What you have to do: Return exactly those lines of the material below that fall between the line holding "opcode 0x81). -/" and the line holding "opcode 0x86). -/", inclusive.

Data records:

-- ==== Sys2Proof/Syntax.lean ====
section
/-! DEFINITION. The commands of the MMMM CORE as abstract syntax: one constructor for each row of 30_encoding.md R77, its
operands in the assembler's order (30_encoding.md R81), which is the field order. -/

namespace Sys2Proof

/-- The number of a value register, x0 to x15 (10_state.md R20; 30_encoding.md R73). -/
abbrev Reg := Fin 16

/-- One command. An `aux` operand (limb index `k`, type code `t`, `radix`) is the 8-bit field itself (30_encoding.md R71, R75). -/
inductive Instr where
  /-- `ADC64 rd, ra, rb, rc` (R101, opcode 0x01). -/
  | adc64 (rd ra rb rc : Reg)
  /-- `SBB64 rd, ra, rb, rc` (R102, opcode 0x02). -/
  | sbb64 (rd ra rb rc : Reg)
  /-- `WMUL64 rd, ra, rb` (R103, opcode 0x03). -/
  | wmul64 (rd ra rb : Reg)
  /-- `MAC64 rd, ra, rb, rc` (R104, opcode 0x04). -/
  | mac64 (rd ra rb rc : Reg)
  /-- `DIVMOD128 rd, ra, rb` (R105, opcode 0x05). -/
  | divmod128 (rd ra rb : Reg)
  /-- `DIVMOD128X64 rd, ra, rb` (R106, opcode 0x06). -/
  | divmod128x64 (rd ra rb : Reg)
  /-- `LDI rd, imm16` (R107, opcode 0x07). -/
  | ldi (rd : Reg) (imm16 : BitVec 16)
  /-- `LIMBGET rd, ra, k` (R108, opcode 0x08). -/
  | limbget (rd ra : Reg) (k : Byte)
  /-- `LIMBSET rd, ra, rb, k` (R109, opcode 0x09). -/
  | limbset (rd ra rb : Reg) (k : Byte)
  /-- `ADD.128 rd, ra, rb` (R121, opcode 0x40). -/
  | add128 (rd ra rb : Reg)
  /-- `SUB.128 rd, ra, rb` (R123, opcode 0x41). -/
  | sub128 (rd ra rb : Reg)
  /-- `MUL.128 rd, ra, rb` (R125, opcode 0x42). -/
  | mul128 (rd ra rb : Reg)
  /-- `DIV.128 rd, ra, rb` (R127, opcode 0x43). -/
  | div128 (rd ra rb : Reg)
  /-- `REM.128 rd, ra, rb` (R129, opcode 0x44). -/
  | rem128 (rd ra rb : Reg)
  /-- `MULDIV.128 rd, ra, rb, rc` (R131, opcode 0x45). -/
  | muldiv128 (rd ra rb rc : Reg)
  /-- `POW.128 rd, ra, rb` (R133, opcode 0x46). -/
  | pow128 (rd ra rb : Reg)
  /-- `SQRT.128 rd, ra` (R135, opcode 0x47). -/
  | sqrt128 (rd ra : Reg)
  /-- `AND.128 rd, ra, rb` (R161, opcode 0x48). -/
  | and128 (rd ra rb : Reg)
  /-- `OR.128 rd, ra, rb` (R163, opcode 0x49). -/
  | or128 (rd ra rb : Reg)
  /-- `XOR.128 rd, ra, rb` (R165, opcode 0x4A). -/
  | xor128 (rd ra rb : Reg)
  /-- `NOT.128 rd, ra` (R167, opcode 0x4B). -/
  | not128 (rd ra : Reg)
  /-- `SHL.128 rd, ra, rb` (R170, opcode 0x4C). -/
  | shl128 (rd ra rb : Reg)
  /-- `SHR.128 rd, ra, rb` (R172, opcode 0x4D). -/
  | shr128 (rd ra rb : Reg)
  /-- `SHLI.128 rd, ra, imm16` (R174, opcode 0x4E). -/
  | shli128 (rd ra : Reg) (imm16 : BitVec 16)
  /-- `SHRI.128 rd, ra, imm16` (R176, opcode 0x4F). -/
  | shri128 (rd ra : Reg) (imm16 : BitVec 16)
  /-- `CLZ.128 rd, ra` (R178, opcode 0x50). -/
  | clz128 (rd ra : Reg)
  /-- `CTZ.128 rd, ra` (R180, opcode 0x51). -/
  | ctz128 (rd ra : Reg)
  /-- `CMPEQ.128 rd, ra, rb` (R183, opcode 0x52). -/
  | cmpeq128 (rd ra rb : Reg)
  /-- `CMPLT.128 rd, ra, rb` (R185, opcode 0x53). -/
  | cmplt128 (rd ra rb : Reg)
  /-- `CMPLE.128 rd, ra, rb` (R187, opcode 0x54). -/
  | cmple128 (rd ra rb : Reg)
  /-- `CMPGT.128 rd, ra, rb` (R189, opcode 0x55). -/
  | cmpgt128 (rd ra rb : Reg)
  /-- `CMPGE.128 rd, ra, rb` (R191, opcode 0x56). -/
  | cmpge128 (rd ra rb : Reg)
  /-- `INC.128 rd` (R137, opcode 0x57). -/
  | inc128 (rd : Reg)
  /-- `DEC.128 rd` (R139, opcode 0x58). -/
  | dec128 (rd : Reg)
  /-- `SET.128 rd, ra` (R193, opcode 0x59). -/
  | set128 (rd ra : Reg)
  /-- `FROM.128 rd, ra, t` (R207, opcode 0x5A). -/
  | from128 (rd ra : Reg) (t : Byte)
  /-- `TO.128 rd, ra, t` (R209, opcode 0x5B). -/
  | to128 (rd ra : Reg) (t : Byte)
  /-- `BLDLE.128 rd, ra, rb` (R231, opcode 0x5C). -/
  | bldle128 (rd ra rb : Reg)
  /-- `BLDBE.128 rd, ra, rb` (R233, opcode 0x5D). -/
  | bldbe128 (rd ra rb : Reg)
  /-- `BSTLE.128 rs, ra, rb` (R235, opcode 0x5E). -/
  | bstle128 (rs ra rb : Reg)
  /-- `BSTBE.128 rs, ra, rb` (R237, opcode 0x5F). -/
  | bstbe128 (rs ra rb : Reg)
  /-- `PARSE.128 rd, ra, rb, radix` (R241, opcode 0x60). -/
  | parse128 (rd ra rb : Reg) (radix : Byte)
  /-- `FMT.128 rd, ra, rb, radix` (R244, opcode 0x61). -/
  | fmt128 (rd ra rb : Reg) (radix : Byte)
  /-- `ADD.256 rd, ra, rb` (R122, opcode 0x80). -/
  | add256 (rd ra rb : Reg)
  /-- `SUB.256 rd, ra, rb` (R124, opcode 0x81). -/
  | sub256 (rd ra rb : Reg)
  /-- `MUL.256 rd, ra, rb` (R126, opcode 0x82). -/
  | mul256 (rd ra rb : Reg)
  /-- `DIV.256 rd, ra, rb` (R128, opcode 0x83). -/
  | div256 (rd ra rb : Reg)
  /-- `REM.256 rd, ra, rb` (R130, opcode 0x84). -/
  | rem256 (rd ra rb : Reg)
  /-- `POW.256 rd, ra, rb` (R134, opcode 0x86). -/
  | pow256 (rd ra rb : Reg)
  /-- `SQRT.256 rd, ra` (R136, opcode 0x87). -/
  | sqrt256 (rd ra : Reg)
  /-- `AND.256 rd, ra, rb` (R162, opcode 0x88). -/
  | and256 (rd ra rb : Reg)
  /-- `OR.256 rd, ra, rb` (R164, opcode 0x89). -/
  | or256 (rd ra rb : Reg)
  /-- `XOR.256 rd, ra, rb` (R166, opcode 0x8A). -/
  | xor256 (rd ra rb : Reg)
  /-- `NOT.256 rd, ra` (R168, opcode 0x8B). -/
  | not256 (rd ra : Reg)
  /-- `SHL.256 rd, ra, rb` (R171, opcode 0x8C). -/
  | shl256 (rd ra rb : Reg)
  /-- `SHR.256 rd, ra, rb` (R173, opcode 0x8D). -/
  | shr256 (rd ra rb : Reg)
  /-- `SHLI.256 rd, ra, imm16` (R175, opcode 0x8E). -/
  | shli256 (rd ra : Reg) (imm16 : BitVec 16)
  /-- `SHRI.256 rd, ra, imm16` (R177, opcode 0x8F). -/
  | shri256 (rd ra : Reg) (imm16 : BitVec 16)
  /-- `CLZ.256 rd, ra` (R179, opcode 0x90). -/
  | clz256 (rd ra : Reg)
  /-- `CTZ.256 rd, ra` (R181, opcode 0x91). -/
  | ctz256 (rd ra : Reg)
  /-- `CMPEQ.256 rd, ra, rb` (R184, opcode 0x92). -/
  | cmpeq256 (rd ra rb : Reg)
  /-- `CMPLT.256 rd, ra, rb` (R186, opcode 0x93). -/
  | cmplt256 (rd ra rb : Reg)
  /-- `CMPLE.256 rd, ra, rb` (R188, opcode 0x94). -/
  | cmple256 (rd ra rb : Reg)
  /-- `CMPGT.256 rd, ra, rb` (R190, opcode 0x95). -/
  | cmpgt256 (rd ra rb : Reg)
  /-- `CMPGE.256 rd, ra, rb` (R192, opcode 0x96). -/
  | cmpge256 (rd ra rb : Reg)
  /-- `INC.256 rd` (R138, opcode 0x97). -/
  | inc256 (rd : Reg)
  /-- `DEC.256 rd` (R140, opcode 0x98). -/
  | dec256 (rd : Reg)
  /-- `SET.256 rd, ra` (R194, opcode 0x99). -/
  | set256 (rd ra : Reg)
  /-- `FROM.256 rd, ra, t` (R208, opcode 0x9A). -/
  | from256 (rd ra : Reg) (t : Byte)
  /-- `TO.256 rd, ra, t` (R210, opcode 0x9B). -/
  | to256 (rd ra : Reg) (t : Byte)
  /-- `BLDLE.256 rd, ra, rb` (R232, opcode 0x9C). -/
  | bldle256 (rd ra rb : Reg)
  /-- `BLDBE.256 rd, ra, rb` (R234, opcode 0x9D). -/
  | bldbe256 (rd ra rb : Reg)
  /-- `BSTLE.256 rs, ra, rb` (R236, opcode 0x9E). -/
  | bstle256 (rs ra rb : Reg)
  /-- `BSTBE.256 rs, ra, rb` (R238, opcode 0x9F). -/
  | bstbe256 (rs ra rb : Reg)
  /-- `PARSE.256 rd, ra, rb, radix` (R242, opcode 0xA0). -/
  | parse256 (rd ra rb : Reg) (radix : Byte)
  /-- `FMT.256 rd, ra, rb, radix` (R245, opcode 0xA1). -/
  | fmt256 (rd ra rb : Reg) (radix : Byte)
deriving DecidableEq, Repr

Solution below:
  /-- `SUB.256 rd, ra, rb` (R124, opcode 0x81). -/
  | sub256 (rd ra rb : Reg)
  /-- `MUL.256 rd, ra, rb` (R126, opcode 0x82). -/
  | mul256 (rd ra rb : Reg)
  /-- `DIV.256 rd, ra, rb` (R128, opcode 0x83). -/
  | div256 (rd ra rb : Reg)
  /-- `REM.256 rd, ra, rb` (R130, opcode 0x84). -/
  | rem256 (rd ra rb : Reg)
  /-- `POW.256 rd, ra, rb` (R134, opcode 0x86). -/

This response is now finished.